Miami Marlins | R.I.P.
Needs: starting pitching, center field
Money to spend? Oh yeah… with the team preparing to move into a new stadium, owner Jeffrey Loria is expected to make a splash in free agency and could raise payroll to the $100 million range. South Florida will be a favorite of baseball agents in the offseason who will use the Marlins as leverage -- they may even be more popular than the "mystery team" of the past off seasons. The Marlins will be rumored as a possible landing point for nearly every big free agent. The question is, which ones -- if any -- will actually take their talents to South Beach.

New York Mets | R.I.P.
Needs: starting pitching, closer, relief pitching, middle infield
Money to spend? There are plenty of questions about the Mets ownership group, so nobody outside GM Sandy Alderson really knows what's going on and how much money he has to play with. It doesn't look like the team will go crazy in trying to re-sign Jose Reyes. The team will instead hope to improve its bullpen and rotation.

More Free Agency
Position rankings

Philadelphia Phillies | R.I.P.
Needs: shortstop, corner outfielder, closer, relief pitching, first base
Money to spend? It seems like they always find it when they need it, so there's no real concern about the budget. Even with Roy Oswalt likely to leave Philadelphia, there are few worries about the team's rotation. The bullpen, however, will need to be addressed. Ryan Madson may be re-signed and used as the closer, but the Phillies need middle-innings guys, as well. Left field is still an issue and the team could look to upgrade there, but will also need to address first base while Ryan Howard recovers from his Achilles injury. John Mayberry Jr. can play first, but moving him there creates a spot in the outfield.
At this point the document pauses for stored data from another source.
-- ==== Sys2Proof/Machine/Accumulator.lean ====
section
/-! DEFINITION. The Phase Accumulator and the commands `TICK`, `SETPHASE` and `RESET` (42_accumulator.md). -/

namespace Sys2Proof.Machine

/-- Main phase: `phase + phaseIncrement (mod 2^32)`, on every tick (R136). -/
def Osc.advancePhase (o : Osc) : Osc := { o with phase := o.phase + o.phaseIncrement }

/-- The tick is a boundary tick: `dividerCount + 1 >= divider`, counted without a wrap (R137). -/
def Osc.atBoundary (o : Osc) : Bool := decide (o.dividerCount.toNat + 1 ≥ o.divider.toNat)

/-- Divider bookkeeping: on a boundary tick the divided phase advances by the same increment and the count returns to 0,
on any other tick the count goes up by 1 (R137). -/
def Osc.advanceDivider (o : Osc) : Osc :=
  if o.atBoundary then
    { o with dividedPhase := o.dividedPhase + o.phaseIncrement, dividerCount := 0#16 }
  else
    { o with dividerCount := BitVec.ofNat 16 (o.dividerCount.toNat + 1) }

/-- One tick (R138). The two halves touch disjoint registers and read none that the other writes, so their order cannot be
seen (R138). -/
def Osc.tick (o : Osc) : Osc := o.advancePhase.advanceDivider.setRun

/-- `TICK` (R138). -/
def execTick (s : State) : Host.Outcome State Fault Refusal := .next (s.withOsc s.osc.tick)

/-- `SETPHASE imm32` (R139): the offset is stored for use at render time only. -/
def execSetphase (imm : Word32) (s : State) : Host.Outcome State Fault Refusal :=
  .next (s.withOsc { s.osc with initialPhase := imm })

/-- The writes of `RESET` (R140): the timing registers alone. -/
def Osc.resetTiming (o : Osc) : Osc :=
  Osc.clearRun { o with phase := 0#32, dividedPhase := 0#32, dividerCount := 0#16 }

/-- `RESET` (R140): return the timing state to Idle. -/
def execReset (s : State) : Host.Outcome State Fault Refusal := .next (s.withOsc s.osc.resetTiming)

end Sys2Proof.Machine
end

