-- ==== Sys2Proof/Proofs/Scope.lean ====
section
/-! PROOFS. The statements of 00_scope.md: the configured machine over the default ROM contents is the machine (R6, R51), which
commands read a ROM (R54), and what one step does with the next word (R5). -/

namespace Sys2Proof.Machine

/-! The machine over the contents of R52 and R53 is the machine of the fixed form. -/

theorem exec_eq_execWith_defaultRoms (i : Instr) (s : State) : exec i s = execWith Config.defaultRoms i s := by
  cases i with
  | setpitch imm => rw [exec_setpitch, execWith_setpitch]
  | render sel => rw [exec_render, execWith_render]
  | _ => rfl

theorem step_eq_stepWith_defaultRoms (s : State) : step s = stepWith Config.defaultRoms s := by
  cases hp : s.pending with
  | nil => rw [step_nil hp, stepWith_nil hp]
  | cons w rest => rw [step_cons hp, stepWith_cons hp, exec_eq_execWith_defaultRoms]

/-- The build a machine is made with is read by its power-on alone, so it does not matter to a run (log entry 6). -/
theorem run_coreWith_defaultRoms (b : Build) (k : Nat) (s : State) :
    Host.Core.run (coreWith Config.defaultRoms b) k s = Host.Core.run Sys2Proof.core k s := by
  induction k generalizing s with
  | zero => rfl
  | succ k ih =>
    have hstep : (coreWith Config.defaultRoms b).step s = Sys2Proof.core.step s := (step_eq_stepWith_defaultRoms s).symm
    simp only [Host.Core.run, hstep]
    cases Sys2Proof.core.step s with
    | next t => exact ih t
    | fault r => rfl
    | refused r => rfl

theorem runStream_defaultRoms (ws : List CommandWord) (s : State) :
    runStream Config.defaultRoms ws s = Host.Core.run Sys2Proof.core ws.length { s with pending := ws } :=
  run_coreWith_defaultRoms Config.defaultBuild ws.length { s with pending := ws }

/-- `SETPITCH` reads only the pitch ROM, `RENDER` only the sine ROM, and no other command reads either (R54). -/
theorem execWith_eq_of_read_roms_eq {roms others : Roms} {i : Instr} (s : State)
    (hpitch : isSetpitch i = true → roms.pitchRom = others.pitchRom)
    (hsine : (∃ sel : BitVec 3, i = .render sel) → roms.sineRom = others.sineRom) :
    execWith roms i s = execWith others i s := by
  cases i with
  | setpitch imm => rw [execWith_setpitch, execWith_setpitch, hpitch rfl]
  | render sel => rw [execWith_render, execWith_render, hsine ⟨sel, rfl⟩]
  | _ => rfl

end Sys2Proof.Machine

namespace Sys2Proof.Proofs

open Sys2Proof.Machine

/-- Settles O17, by the equations of a step with a word presented and with none; `s.accept rest` and `s.idle` are by
definition the states the statement writes out. -/
theorem stepRunsTheDecodedCommand : Obligations.StepRunsTheDecodedCommand := by
  intro s
  refine ⟨fun w rest hp _ => ?presented, fun hp => ?absent,
    fun roms => ⟨fun w rest hp _ => ?presentedWith, fun hp => ?absentWith⟩⟩
  case presented => exact step_cons hp
  case absent => exact step_nil hp
  case presentedWith => exact stepWith_cons hp
  case absentWith => exact stepWith_nil hp

/-- Settles O59, by the equality of the two step functions, an induction on the length of a run, and a case split on which ROM the
command reads. -/
theorem defaultRomsGiveTheMachine : Obligations.DefaultRomsGiveTheMachine :=
  ⟨exec_eq_execWith_defaultRoms, step_eq_stepWith_defaultRoms, runStream_defaultRoms, rfl,
    fun _ _ _ s hpitch hsine => execWith_eq_of_read_roms_eq s hpitch hsine⟩

end Sys2Proof.Proofs
end

section
/-! PROOFS. The statements of 10_state.md: power-on and `RESET` (R37), the invariants of R32 at power-on and through every step, the
count inside its window (I5), and the independence of the instances (R39). The facts about the functions of the model that they rest
on stand first, then what each register operation keeps, then the statements. -/

namespace Sys2Proof.Machine

/-! Linear interpolation between two table entries (R104, R166) stays between bounds of both entries. -/

theorem interpolate_range {a b lo hi : Int} {k f : Nat} (hf : f ≤ 2 ^ k)
    (ha : lo ≤ a ∧ a ≤ hi) (hb : lo ≤ b ∧ b ≤ hi) :
    lo ≤ a + shr ((b - a) * f) k ∧ a + shr ((b - a) * f) k ≤ hi := by
  have hpos : (0 : Int) < 2 ^ k := by positivity
  have hf' : (f : Int) ≤ 2 ^ k := by exact_mod_cast hf
  have hlo : (lo - a) * 2 ^ k ≤ (b - a) * f := by nlinarith
  have hhi : (b - a) * f ≤ (hi - a) * 2 ^ k := by nlinarith
  rw [shr_eq_ediv]
  have := (Int.le_ediv_iff_mul_le hpos).2 hlo
  have := Int.ediv_le_of_le_mul hpos hhi
  omega

/-! The increment fits its register over any pitch ROM, and lies in the range of I7 over the pitch ROM of R52. -/

theorem readPitchRom_range (rom : PitchRom) (i : Fin 13) : 0 ≤ readPitchRom rom i ∧ readPitchRom rom i ≤ 2 ^ 31 - 1 := by
  unfold readPitchRom
  omega

theorem subOf_le (pc : Int) : subOf pc ≤ 127 := by
  have := subOf_eq_emod pc
  omega

theorem interpolatePitch_range (rom : PitchRom) (pc : Int) :
    0 ≤ interpolatePitch rom pc ∧ interpolatePitch rom pc ≤ 2 ^ 31 - 1 :=
  interpolate_range ((subOf_le pc).trans (by decide)) (readPitchRom_range rom _) (readPitchRom_range rom _)

/-- The number of octave shifts of R105 for a saturated pitch. -/
theorem octaveShift_le (p : Int) : (4 - octaveOf (saturatePitch p)).toNat ≤ 15 := by
  have h := (clamp_range p Config.pitchMin Config.pitchMax (by decide)).1
  rw [octaveOf_eq_ediv]
  unfold saturatePitch
  unfold Config.pitchMin at *
  omega

/-- The octave shift lowers the interpolated value, by the factor 2^15 at most. -/
theorem computeIncrement_bounds (rom : PitchRom) (p : Int) :
    interpolatePitch rom (saturatePitch p) / 2 ^ 15 ≤ computeIncrement rom p ∧
      computeIncrement rom p ≤ interpolatePitch rom (saturatePitch p) := by
  have hv := (interpolatePitch_range rom (saturatePitch p)).1
  have hpow : (2 : Int) ^ (4 - octaveOf (saturatePitch p)).toNat ≤ 2 ^ 15 :=
    pow_le_pow_right₀ (by decide) (octaveShift_le p)
  simp only [computeIncrement, shr_eq_ediv]
  refine ⟨(Int.le_ediv_iff_mul_le (by positivity)).2 ?_, Int.ediv_le_self _ hv⟩
  have hquot : 0 ≤ interpolatePitch rom (saturatePitch p) / 2 ^ 15 := by positivity
  exact (Int.mul_le_mul_of_nonneg_left hpow hquot).trans (Int.ediv_mul_le _ (by decide))

theorem computeIncrement_range (rom : PitchRom) (p : Int) : 0 ≤ computeIncrement rom p ∧ computeIncrement rom p < 2 ^ 32 := by
  have hv := interpolatePitch_range rom (saturatePitch p)
  have hs := computeIncrement_bounds rom p
  omega

theorem increment_toNat (rom : PitchRom) (p : Int) :
    ((BitVec.ofInt 32 (computeIncrement rom p)).toNat : Int) = computeIncrement rom p := by
  have h := computeIncrement_range rom p
  rw [BitVec.toNat_ofInt]
  omega

/-- Neighbours in the table of R52 rise, from the first entry on, and the last of the 128 steps between any two ends at most at the
value that `INC_MAX` is. -/
theorem pitchRom_neighbours (i : Fin 12) :
    687194767 ≤ readPitchRom Config.pitchRom i.castSucc ∧
      readPitchRom Config.pitchRom i.castSucc ≤ readPitchRom Config.pitchRom i.succ ∧
      (readPitchRom Config.pitchRom i.succ - readPitchRom Config.pitchRom i.castSucc) * 127 <
        (1373786890 - readPitchRom Config.pitchRom i.castSucc) * 128 := by
  revert i
  decide

theorem interpolatePitch_pitchRom_range (pc : Int) :
    687194767 ≤ interpolatePitch Config.pitchRom pc ∧ interpolatePitch Config.pitchRom pc ≤ 1373786889 := by
  obtain ⟨hfirst, hrise, hlast⟩ := pitchRom_neighbours (semitoneOf pc)
  have hsub := subOf_le pc
  unfold interpolatePitch
  generalize readPitchRom Config.pitchRom (semitoneOf pc).castSucc = a at *
  generalize readPitchRom Config.pitchRom (semitoneOf pc).succ = b at *
  have hlo : 0 ≤ (b - a) * (subOf pc : Int) := by nlinarith
  have hhi : (b - a) * (subOf pc : Int) ≤ (b - a) * 127 := by nlinarith
  simp only [shr_eq_ediv]
  omega

theorem computeIncrement_pitchRom_range (p : Int) :
    Config.incMin ≤ computeIncrement Config.pitchRom p ∧ computeIncrement Config.pitchRom p ≤ Config.incMax := by
  have hv := interpolatePitch_pitchRom_range (saturatePitch p)
  have hs := computeIncrement_bounds Config.pitchRom p
  unfold Config.incMin Config.incMax
  omega

/-- I7 for a cached increment; its bounds belong to the contents of R52 (log entry 7). -/
theorem increment_toNat_range {rom : PitchRom} (p : Int) (hrom : rom = Config.pitchRom) :
    Config.incMin ≤ (BitVec.ofInt 32 (computeIncrement rom p)).toNat ∧
      ((BitVec.ofInt 32 (computeIncrement rom p)).toNat : Int) ≤ Config.incMax := by
  subst hrom
  rw [increment_toNat]
  exact computeIncrement_pitchRom_range p

/-! The divided pitch fits its register (R121). -/

theorem halvings_le (fuel v n : Nat) : halvings fuel v n ≤ n + fuel := by
  induction fuel generalizing v n with
  | zero => exact Nat.le_refl n
  | succ fuel ih =>
    have := ih (v / 2) (n + 1)
    unfold halvings
    split <;> omega

theorem ilog2_le (d : Nat) : ilog2 d ≤ 15 := (halvings_le 15 d 0).trans (by decide)

theorem dividedPitch_toInt (p : Word16) (d : Nat) :
    (BitVec.ofInt 17 (dividedPitchOf p.toInt d)).toInt = dividedPitchOf p.toInt d := by
  have hlog := ilog2_le d
  have hlo := p.le_toInt
  have hhi := p.toInt_lt
  have hrange : -2 ^ 16 ≤ dividedPitchOf p.toInt d ∧ dividedPitchOf p.toInt d < 2 ^ 16 := by
    unfold dividedPitchOf Config.octave
    omega
  exact BitVec.toInt_ofInt_eq_self (by decide) hrange.1 hrange.2

theorem dividerOf_pos (imm : Word16) : 1 ≤ (dividerOf imm).toNat := by
  unfold dividerOf
  split
  · decide
  · omega

/-! Every wave is a 16-bit value, over any sine ROM and for any shape, and its scaled sample keeps the range of I8. -/

theorem readSineRom_range (rom : SineRom) (i : Fin 257) : -32768 ≤ readSineRom rom i ∧ readSineRom rom i ≤ 32767 := by
  unfold readSineRom
  exact ⟨BitVec.le_toInt _, Int.le_of_lt_add_one BitVec.toInt_lt⟩

theorem sineWave_range (rom : SineRom) (p : Word32) : -32768 ≤ sineWave rom p ∧ sineWave rom p ≤ 32767 :=
  interpolate_range (p.extractLsb 23 8).isLt.le (readSineRom_range rom _) (readSineRom_range rom _)

theorem triangleWave_range (p : Word32) : -32768 ≤ triangleWave p ∧ triangleWave p ≤ 32767 := by
  have hh := ((p + 0x40000000#32).extractLsb 30 15).isLt
  simp only [triangleWave]
  split <;> omega

theorem trapezoidWave_range (k : Fin 16) (p : Word32) : -32768 ≤ trapezoidWave k p ∧ trapezoidWave k p ≤ 32767 :=
  clamp_range _ _ _ (by decide)

theorem rampWave_range (p : Word32) : -32768 ≤ rampWave p ∧ rampWave p ≤ 32767 := by
  have := (p.extractLsb 31 16).isLt
  unfold rampWave
  omega

theorem sawWave_range (p : Word32) : -32768 ≤ sawWave p ∧ sawWave p ≤ 32767 := by
  have := (p.extractLsb 31 16).isLt
  unfold sawWave
  omega

theorem waveOf_range (rom : SineRom) (b : Build) (shape : Shape) (p : Word32) :
    -32768 ≤ waveOf rom b shape p ∧ waveOf rom b shape p ≤ 32767 := by
  cases shape with
  | sine => exact sineWave_range rom p
  | triangle => exact triangleWave_range p
  | trapezoid => exact trapezoidWave_range b.trapShift p
  | ramp => exact rampWave_range p
  | saw => exact sawWave_range p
Washington Nationals | R.I.P.
Needs: center field, starting pitching, relief pitching
Money to spend? Oh yeah. Like the Marlins, the Nationals have money to spend and unlike the Marlins, they have shown a willingness to actually use it. Last year the team overspent on Jayson Werth, something that certainly caught the eyes of free-agents-to-be. Several top names will certainly be courted by the Nationals, including Albert Pujols, Prince Fielder and C.J. Wilson. The Nationals really can't be counted out on anyone.

Central
Chicago Cubs | R.I.P.
Needs: first base, third base, closer, relief pitching, right field
Money to spend? The Ricketts opened the pocketbooks for their general manager, so it's unlikely they'll close 'em for players. Epstein says he wants to build a team from the bottom up, but that takes time and there will be pressure to win right away, and free agency will be part of that. Expect the Cubs to at least talk to the likes of Pujols and Fielder, even if they don't sign them. With Epstein in the fold, it'll certainly be interesting to see what route the Cubs take.

Cincinnati Reds | R.I.P.
Needs: closer, relief pitcher, corner outfielder, shortstop
Money to spend? Not much. It looks like the team will stand pat in the rotation, but after not picking up the option on Francisco Cordero, Cincinnati will need someone to finish out games. Last year Walt Jocketty stayed quiet during the offseason, but this winter that may not happen. However, the team is more likely to use the trade market than spend big in free agency.

Houston Astros | R.I.P.
Needs: shortstop, relief pitching
Money to spend? The Astros are in full-on rebuilding mode, as evidenced by their July fire sale. There's also the holdup of the sale of the team and the possible switch to the American League. If Jim Crane is approved by MLB, he may want to find his own general manager. The Astros won't be much of a player in the free agent market, looking for low-priced.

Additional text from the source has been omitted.